### Records for the exercise ###
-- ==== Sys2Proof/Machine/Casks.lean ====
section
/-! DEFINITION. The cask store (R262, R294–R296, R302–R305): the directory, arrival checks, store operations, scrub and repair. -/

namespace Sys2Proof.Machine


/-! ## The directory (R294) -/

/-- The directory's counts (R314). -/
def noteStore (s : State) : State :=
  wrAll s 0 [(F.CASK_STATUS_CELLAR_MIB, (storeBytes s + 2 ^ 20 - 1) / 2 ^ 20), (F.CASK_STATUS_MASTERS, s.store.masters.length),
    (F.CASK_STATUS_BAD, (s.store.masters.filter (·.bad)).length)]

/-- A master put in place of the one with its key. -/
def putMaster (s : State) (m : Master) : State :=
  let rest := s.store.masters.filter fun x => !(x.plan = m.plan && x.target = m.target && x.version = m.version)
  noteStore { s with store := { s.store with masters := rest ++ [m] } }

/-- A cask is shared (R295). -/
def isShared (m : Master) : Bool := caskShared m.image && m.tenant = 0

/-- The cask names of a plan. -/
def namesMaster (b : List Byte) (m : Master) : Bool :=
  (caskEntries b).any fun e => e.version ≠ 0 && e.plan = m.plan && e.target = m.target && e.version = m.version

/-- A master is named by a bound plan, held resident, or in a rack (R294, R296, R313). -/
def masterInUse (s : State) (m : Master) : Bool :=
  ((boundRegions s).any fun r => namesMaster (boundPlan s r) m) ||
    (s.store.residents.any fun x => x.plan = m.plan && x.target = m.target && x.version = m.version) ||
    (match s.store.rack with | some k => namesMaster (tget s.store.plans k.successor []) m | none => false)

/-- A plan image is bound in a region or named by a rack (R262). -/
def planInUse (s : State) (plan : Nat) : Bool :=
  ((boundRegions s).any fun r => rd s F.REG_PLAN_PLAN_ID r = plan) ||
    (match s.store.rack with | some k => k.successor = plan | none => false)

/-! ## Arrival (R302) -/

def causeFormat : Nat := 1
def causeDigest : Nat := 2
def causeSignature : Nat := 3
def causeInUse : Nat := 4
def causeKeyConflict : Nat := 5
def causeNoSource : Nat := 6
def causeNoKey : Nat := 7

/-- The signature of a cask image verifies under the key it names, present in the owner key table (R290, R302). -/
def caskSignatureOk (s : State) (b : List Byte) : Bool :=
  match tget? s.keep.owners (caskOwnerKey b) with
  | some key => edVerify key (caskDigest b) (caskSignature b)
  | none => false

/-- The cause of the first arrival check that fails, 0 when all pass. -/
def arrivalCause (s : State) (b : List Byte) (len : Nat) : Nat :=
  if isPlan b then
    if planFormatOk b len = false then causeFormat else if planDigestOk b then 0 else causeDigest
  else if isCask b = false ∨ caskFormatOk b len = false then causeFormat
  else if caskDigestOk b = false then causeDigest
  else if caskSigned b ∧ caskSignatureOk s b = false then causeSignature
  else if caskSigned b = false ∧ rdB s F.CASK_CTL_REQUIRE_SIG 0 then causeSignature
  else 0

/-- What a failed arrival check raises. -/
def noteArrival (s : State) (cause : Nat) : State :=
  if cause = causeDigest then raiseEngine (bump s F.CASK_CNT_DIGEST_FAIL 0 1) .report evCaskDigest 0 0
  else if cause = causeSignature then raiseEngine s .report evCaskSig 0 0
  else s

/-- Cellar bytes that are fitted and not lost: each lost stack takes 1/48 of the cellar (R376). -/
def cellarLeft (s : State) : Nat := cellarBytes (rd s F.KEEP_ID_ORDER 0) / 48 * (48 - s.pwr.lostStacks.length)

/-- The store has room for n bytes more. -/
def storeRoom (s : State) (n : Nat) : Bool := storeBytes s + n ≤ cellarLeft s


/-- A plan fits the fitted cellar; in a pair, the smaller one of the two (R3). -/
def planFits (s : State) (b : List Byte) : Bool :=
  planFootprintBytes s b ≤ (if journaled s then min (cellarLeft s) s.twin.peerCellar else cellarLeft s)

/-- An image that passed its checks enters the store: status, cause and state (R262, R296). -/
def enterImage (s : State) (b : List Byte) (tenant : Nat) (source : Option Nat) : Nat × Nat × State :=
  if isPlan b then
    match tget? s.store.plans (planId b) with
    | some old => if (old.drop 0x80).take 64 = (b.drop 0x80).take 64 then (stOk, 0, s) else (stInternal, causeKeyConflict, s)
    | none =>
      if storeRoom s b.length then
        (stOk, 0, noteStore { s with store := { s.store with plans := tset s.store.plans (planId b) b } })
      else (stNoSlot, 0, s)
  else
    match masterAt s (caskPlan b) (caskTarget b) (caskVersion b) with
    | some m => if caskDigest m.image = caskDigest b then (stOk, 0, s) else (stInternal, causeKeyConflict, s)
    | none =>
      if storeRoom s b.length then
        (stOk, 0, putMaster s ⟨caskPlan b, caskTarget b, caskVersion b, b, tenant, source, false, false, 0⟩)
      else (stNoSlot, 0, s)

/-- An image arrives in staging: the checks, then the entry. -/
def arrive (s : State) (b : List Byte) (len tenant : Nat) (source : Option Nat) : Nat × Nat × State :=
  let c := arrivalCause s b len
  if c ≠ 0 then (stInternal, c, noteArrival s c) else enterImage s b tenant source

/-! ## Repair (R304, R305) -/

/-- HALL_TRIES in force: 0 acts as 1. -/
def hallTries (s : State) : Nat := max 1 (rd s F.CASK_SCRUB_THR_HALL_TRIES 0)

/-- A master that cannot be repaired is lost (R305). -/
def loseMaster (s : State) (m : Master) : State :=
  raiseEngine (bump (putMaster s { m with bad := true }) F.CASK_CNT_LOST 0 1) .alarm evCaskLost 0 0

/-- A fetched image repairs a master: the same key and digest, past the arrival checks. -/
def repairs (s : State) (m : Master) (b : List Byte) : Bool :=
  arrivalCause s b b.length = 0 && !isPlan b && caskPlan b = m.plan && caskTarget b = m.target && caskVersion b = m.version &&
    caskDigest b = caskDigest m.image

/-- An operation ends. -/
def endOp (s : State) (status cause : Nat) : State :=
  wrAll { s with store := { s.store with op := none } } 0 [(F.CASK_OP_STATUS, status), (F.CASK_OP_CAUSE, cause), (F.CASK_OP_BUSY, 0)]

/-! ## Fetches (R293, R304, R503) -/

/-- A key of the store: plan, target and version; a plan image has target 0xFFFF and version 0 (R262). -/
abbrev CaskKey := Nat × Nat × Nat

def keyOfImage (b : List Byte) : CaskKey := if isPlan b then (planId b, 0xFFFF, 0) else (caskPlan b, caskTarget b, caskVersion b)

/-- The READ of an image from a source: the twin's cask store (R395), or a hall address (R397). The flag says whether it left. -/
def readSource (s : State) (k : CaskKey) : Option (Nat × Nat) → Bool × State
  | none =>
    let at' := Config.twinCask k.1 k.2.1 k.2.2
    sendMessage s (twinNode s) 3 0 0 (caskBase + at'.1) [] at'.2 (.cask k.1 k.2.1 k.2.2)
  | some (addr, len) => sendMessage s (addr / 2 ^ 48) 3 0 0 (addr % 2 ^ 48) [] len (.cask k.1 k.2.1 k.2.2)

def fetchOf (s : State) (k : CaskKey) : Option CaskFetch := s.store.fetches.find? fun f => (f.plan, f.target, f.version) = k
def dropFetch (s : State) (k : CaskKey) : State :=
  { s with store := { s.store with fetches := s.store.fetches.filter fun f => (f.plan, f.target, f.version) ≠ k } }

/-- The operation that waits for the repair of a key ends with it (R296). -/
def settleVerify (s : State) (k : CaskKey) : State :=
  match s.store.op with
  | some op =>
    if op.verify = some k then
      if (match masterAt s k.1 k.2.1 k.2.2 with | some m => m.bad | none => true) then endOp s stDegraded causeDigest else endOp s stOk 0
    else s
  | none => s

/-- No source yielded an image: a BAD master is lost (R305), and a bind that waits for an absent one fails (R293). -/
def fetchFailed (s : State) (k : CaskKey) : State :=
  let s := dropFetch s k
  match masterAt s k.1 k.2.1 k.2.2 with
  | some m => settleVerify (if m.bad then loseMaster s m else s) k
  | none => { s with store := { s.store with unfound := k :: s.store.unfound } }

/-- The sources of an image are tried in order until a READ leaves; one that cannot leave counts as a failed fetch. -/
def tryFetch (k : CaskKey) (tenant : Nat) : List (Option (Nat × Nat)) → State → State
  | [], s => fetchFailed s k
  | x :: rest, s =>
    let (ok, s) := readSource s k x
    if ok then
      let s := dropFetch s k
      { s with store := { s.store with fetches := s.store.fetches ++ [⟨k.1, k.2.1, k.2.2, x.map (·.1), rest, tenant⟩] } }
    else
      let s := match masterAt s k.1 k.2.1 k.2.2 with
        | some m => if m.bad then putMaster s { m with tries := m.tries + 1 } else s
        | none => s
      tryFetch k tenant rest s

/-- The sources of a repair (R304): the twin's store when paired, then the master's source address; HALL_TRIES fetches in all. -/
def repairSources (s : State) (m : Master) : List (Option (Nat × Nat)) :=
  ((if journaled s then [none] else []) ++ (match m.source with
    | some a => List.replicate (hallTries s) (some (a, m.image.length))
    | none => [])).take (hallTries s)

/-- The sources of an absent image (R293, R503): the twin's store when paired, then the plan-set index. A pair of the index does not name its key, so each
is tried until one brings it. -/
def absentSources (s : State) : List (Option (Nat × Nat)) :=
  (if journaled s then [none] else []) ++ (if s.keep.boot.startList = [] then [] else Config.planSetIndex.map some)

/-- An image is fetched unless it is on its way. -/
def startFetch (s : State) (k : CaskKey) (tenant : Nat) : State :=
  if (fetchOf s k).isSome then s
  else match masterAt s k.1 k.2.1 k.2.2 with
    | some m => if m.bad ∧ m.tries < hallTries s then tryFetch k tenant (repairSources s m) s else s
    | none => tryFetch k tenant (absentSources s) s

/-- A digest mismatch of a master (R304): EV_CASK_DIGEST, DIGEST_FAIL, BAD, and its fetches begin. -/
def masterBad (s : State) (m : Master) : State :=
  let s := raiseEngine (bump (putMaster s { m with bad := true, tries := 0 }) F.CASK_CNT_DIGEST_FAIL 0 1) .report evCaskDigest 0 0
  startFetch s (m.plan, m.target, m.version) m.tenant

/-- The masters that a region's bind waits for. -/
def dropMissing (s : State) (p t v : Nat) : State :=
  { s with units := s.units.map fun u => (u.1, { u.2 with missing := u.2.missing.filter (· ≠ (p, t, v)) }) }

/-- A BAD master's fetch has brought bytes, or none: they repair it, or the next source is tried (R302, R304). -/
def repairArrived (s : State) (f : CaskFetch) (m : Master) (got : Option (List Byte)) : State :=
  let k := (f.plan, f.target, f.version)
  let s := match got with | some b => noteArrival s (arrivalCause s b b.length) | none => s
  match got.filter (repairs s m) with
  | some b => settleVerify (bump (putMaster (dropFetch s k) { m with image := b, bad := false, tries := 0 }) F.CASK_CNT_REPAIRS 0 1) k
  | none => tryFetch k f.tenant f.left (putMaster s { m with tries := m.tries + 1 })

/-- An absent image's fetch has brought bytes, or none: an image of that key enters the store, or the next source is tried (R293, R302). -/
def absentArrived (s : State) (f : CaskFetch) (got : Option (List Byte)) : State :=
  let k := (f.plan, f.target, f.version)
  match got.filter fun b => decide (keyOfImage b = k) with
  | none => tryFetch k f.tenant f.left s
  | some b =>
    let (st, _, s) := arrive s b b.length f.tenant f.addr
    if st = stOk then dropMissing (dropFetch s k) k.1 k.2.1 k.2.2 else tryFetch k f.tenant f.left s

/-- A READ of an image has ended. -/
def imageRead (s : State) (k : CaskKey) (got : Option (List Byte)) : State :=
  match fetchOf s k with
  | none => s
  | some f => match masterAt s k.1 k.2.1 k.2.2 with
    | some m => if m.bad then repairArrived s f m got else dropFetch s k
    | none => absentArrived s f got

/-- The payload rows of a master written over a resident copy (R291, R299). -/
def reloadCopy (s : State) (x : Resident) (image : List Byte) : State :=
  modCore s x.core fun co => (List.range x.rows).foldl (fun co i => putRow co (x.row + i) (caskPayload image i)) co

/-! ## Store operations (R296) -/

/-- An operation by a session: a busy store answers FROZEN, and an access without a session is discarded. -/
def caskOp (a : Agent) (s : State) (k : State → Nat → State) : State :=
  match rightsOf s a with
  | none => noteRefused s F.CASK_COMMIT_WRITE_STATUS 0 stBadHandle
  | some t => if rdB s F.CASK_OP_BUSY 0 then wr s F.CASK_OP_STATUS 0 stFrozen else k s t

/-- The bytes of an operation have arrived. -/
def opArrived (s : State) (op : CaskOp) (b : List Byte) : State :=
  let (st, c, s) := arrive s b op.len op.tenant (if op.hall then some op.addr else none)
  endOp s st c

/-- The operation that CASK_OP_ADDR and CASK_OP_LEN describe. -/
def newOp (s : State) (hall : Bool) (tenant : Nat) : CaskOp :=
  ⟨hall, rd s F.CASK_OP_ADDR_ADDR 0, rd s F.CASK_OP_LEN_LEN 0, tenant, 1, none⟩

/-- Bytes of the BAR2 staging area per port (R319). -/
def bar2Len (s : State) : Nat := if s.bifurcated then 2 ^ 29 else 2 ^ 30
###
Could you return exactly the lines above from the line with "all pass. -/" to the line with "else if caskDigestOk", both included, and nothing else?

◆ **Your response**
/-- The cause of the first arrival check that fails, 0 when all pass. -/
def arrivalCause (s : State) (b : List Byte) (len : Nat) : Nat :=
  if isPlan b then
    if planFormatOk b len = false then causeFormat else if planDigestOk b then 0 else causeDigest
  else if isCask b = false ∨ caskFormatOk b len = false then causeFormat
  else if caskDigestOk b = false then causeDigest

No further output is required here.